George Miller’s “magic number seven” is relevant here. This widely-cited paper suggests that the largest number of objects the average person can hold in working memory is seven, give or take two. Any more than that and it tends to take longer for people to make decisions based on the information provided.

It is usually both impossible and unnecessary to describe a significant system in a single diagram. Some approaches seek to manage this complexity by providing different views of the same architecture, but it can be just as effective to split the system into smaller, more manageable chunks.

A diagram is an abstraction. An abstraction should remove unnecessary detail rather than create a separate representation of this system. After all, most diagrams are there to communicate something quite complex.  It’s easier to do this by reducing the amount of detail on the page.

The model-code gap

Software architecture is often expressed as a set of diagrams that don’t reflect the reality of what’s happening in the code. A set of diagrams may describe a neat schematic with separate functional, logical and physical views that fail to describe the fudges and messy coupling that have actually been implemented.

George Fairbanks identified what he calls the “model-code gap” to describe a more fundamental disconnect between models and code. Architecture models contain a mixture of abstract concepts, technology choices and design decisions that cannot always be mapped into code. The end result can be source code that does not necessarily conform to the arrangement of components laid down by the model.
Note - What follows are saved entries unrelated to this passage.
-- ==== Sys2Proof/Laws/State.lean ====
section
/-! SUPPORT. One lemma per field per update of the state, so that no proof unfolds a record update. -/

namespace Sys2Proof.Machine

/-! A flag write changes `P` only. -/

@[simp] theorem State.setFlag_a (s : State) (f : Flag) (v : Bool) : (s.setFlag f v).a = s.a := rfl
@[simp] theorem State.setFlag_x (s : State) (f : Flag) (v : Bool) : (s.setFlag f v).x = s.x := rfl
@[simp] theorem State.setFlag_y (s : State) (f : Flag) (v : Bool) : (s.setFlag f v).y = s.y := rfl
@[simp] theorem State.setFlag_sp (s : State) (f : Flag) (v : Bool) : (s.setFlag f v).sp = s.sp := rfl
@[simp] theorem State.setFlag_pc (s : State) (f : Flag) (v : Bool) : (s.setFlag f v).pc = s.pc := rfl
@[simp] theorem State.setFlag_p (s : State) (f : Flag) (v : Bool) : (s.setFlag f v).p = putFlag s.p f v := rfl
@[simp] theorem State.setFlag_cyclesLeft (s : State) (f : Flag) (v : Bool) : (s.setFlag f v).cyclesLeft = s.cyclesLeft := rfl
@[simp] theorem State.setFlag_lastOpCode (s : State) (f : Flag) (v : Bool) : (s.setFlag f v).lastOpCode = s.lastOpCode := rfl
@[simp] theorem State.setFlag_lastAddrMode (s : State) (f : Flag) (v : Bool) : (s.setFlag f v).lastAddrMode = s.lastAddrMode := rfl
@[simp] theorem State.setFlag_lastArg (s : State) (f : Flag) (v : Bool) : (s.setFlag f v).lastArg = s.lastArg := rfl
@[simp] theorem State.setFlag_pageBoundary (s : State) (f : Flag) (v : Bool) : (s.setFlag f v).pageBoundary = s.pageBoundary := rfl
@[simp] theorem State.setFlag_softIrq (s : State) (f : Flag) (v : Bool) : (s.setFlag f v).softIrq = s.softIrq := rfl
@[simp] theorem State.setFlag_lastRTS (s : State) (f : Flag) (v : Bool) : (s.setFlag f v).lastRTS = s.lastRTS := rfl
@[simp] theorem State.setFlag_irqPending (s : State) (f : Flag) (v : Bool) : (s.setFlag f v).irqPending = s.irqPending := rfl
@[simp] theorem State.setFlag_exitAtLastRTS (s : State) (f : Flag) (v : Bool) : (s.setFlag f v).exitAtLastRTS = s.exitAtLastRTS := rfl
@[simp] theorem State.setFlag_bus (s : State) (f : Flag) (v : Bool) : (s.setFlag f v).bus = s.bus := rfl

/-! Recording a resolution changes the three fields that record it. -/

@[simp] theorem State.noteOperand_a (s : State) (md : AddrMode) (w : Addr) (c : Bool) : (s.noteOperand md w c).a = s.a := rfl
@[simp] theorem State.noteOperand_x (s : State) (md : AddrMode) (w : Addr) (c : Bool) : (s.noteOperand md w c).x = s.x := rfl
@[simp] theorem State.noteOperand_y (s : State) (md : AddrMode) (w : Addr) (c : Bool) : (s.noteOperand md w c).y = s.y := rfl
@[simp] theorem State.noteOperand_sp (s : State) (md : AddrMode) (w : Addr) (c : Bool) : (s.noteOperand md w c).sp = s.sp := rfl
@[simp] theorem State.noteOperand_pc (s : State) (md : AddrMode) (w : Addr) (c : Bool) : (s.noteOperand md w c).pc = s.pc := rfl
@[simp] theorem State.noteOperand_p (s : State) (md : AddrMode) (w : Addr) (c : Bool) : (s.noteOperand md w c).p = s.p := rfl
@[simp] theorem State.noteOperand_cyclesLeft (s : State) (md : AddrMode) (w : Addr) (c : Bool) : (s.noteOperand md w c).cyclesLeft = s.cyclesLeft := rfl
@[simp] theorem State.noteOperand_lastOpCode (s : State) (md : AddrMode) (w : Addr) (c : Bool) : (s.noteOperand md w c).lastOpCode = s.lastOpCode := rfl
@[simp] theorem State.noteOperand_lastAddrMode (s : State) (md : AddrMode) (w : Addr) (c : Bool) : (s.noteOperand md w c).lastAddrMode = md := rfl
@[simp] theorem State.noteOperand_lastArg (s : State) (md : AddrMode) (w : Addr) (c : Bool) : (s.noteOperand md w c).lastArg = w := rfl
@[simp] theorem State.noteOperand_pageBoundary (s : State) (md : AddrMode) (w : Addr) (c : Bool) : (s.noteOperand md w c).pageBoundary = c := rfl
@[simp] theorem State.noteOperand_softIrq (s : State) (md : AddrMode) (w : Addr) (c : Bool) : (s.noteOperand md w c).softIrq = s.softIrq := rfl
@[simp] theorem State.noteOperand_lastRTS (s : State) (md : AddrMode) (w : Addr) (c : Bool) : (s.noteOperand md w c).lastRTS = s.lastRTS := rfl
@[simp] theorem State.noteOperand_irqPending (s : State) (md : AddrMode) (w : Addr) (c : Bool) : (s.noteOperand md w c).irqPending = s.irqPending := rfl
@[simp] theorem State.noteOperand_exitAtLastRTS (s : State) (md : AddrMode) (w : Addr) (c : Bool) : (s.noteOperand md w c).exitAtLastRTS = s.exitAtLastRTS := rfl
@[simp] theorem State.noteOperand_bus (s : State) (md : AddrMode) (w : Addr) (c : Bool) : (s.noteOperand md w c).bus = s.bus := rfl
You do need the abstractions provided by architecture as they help to manage complexity and scale. You also need to explicitly manage the model-code gap by working with teams to ensure they understand the architecture and can implement it.

If there really is a mismatch between code and architecture, then you need to challenge the effectiveness of the architecture team. Are they just sitting in an ivory tower producing diagrams that bear no resemblance to reality?

Code is the only artefact that accurately describes the software architecture. The problem is that code is way too detailed to serve as a meaningful document. Diagrams generated automatically from code are universally awful and cannot express a design abstraction in any meaningful sense.

Architecture should establish a common language to describe a system. There should be a relationship between the abstractions and conventions laid down by architecture and those actually used in the code. Components should be named consistently and the main design decisions clearly understood by everybody involved in development. This implies that architecture diagrams only add value in an agile context at a relatively high level of abstraction.

A fair litmus test for the validity of any diagrams is whether it is actually reflected in the code itself. If not then the diagram is effectively useless.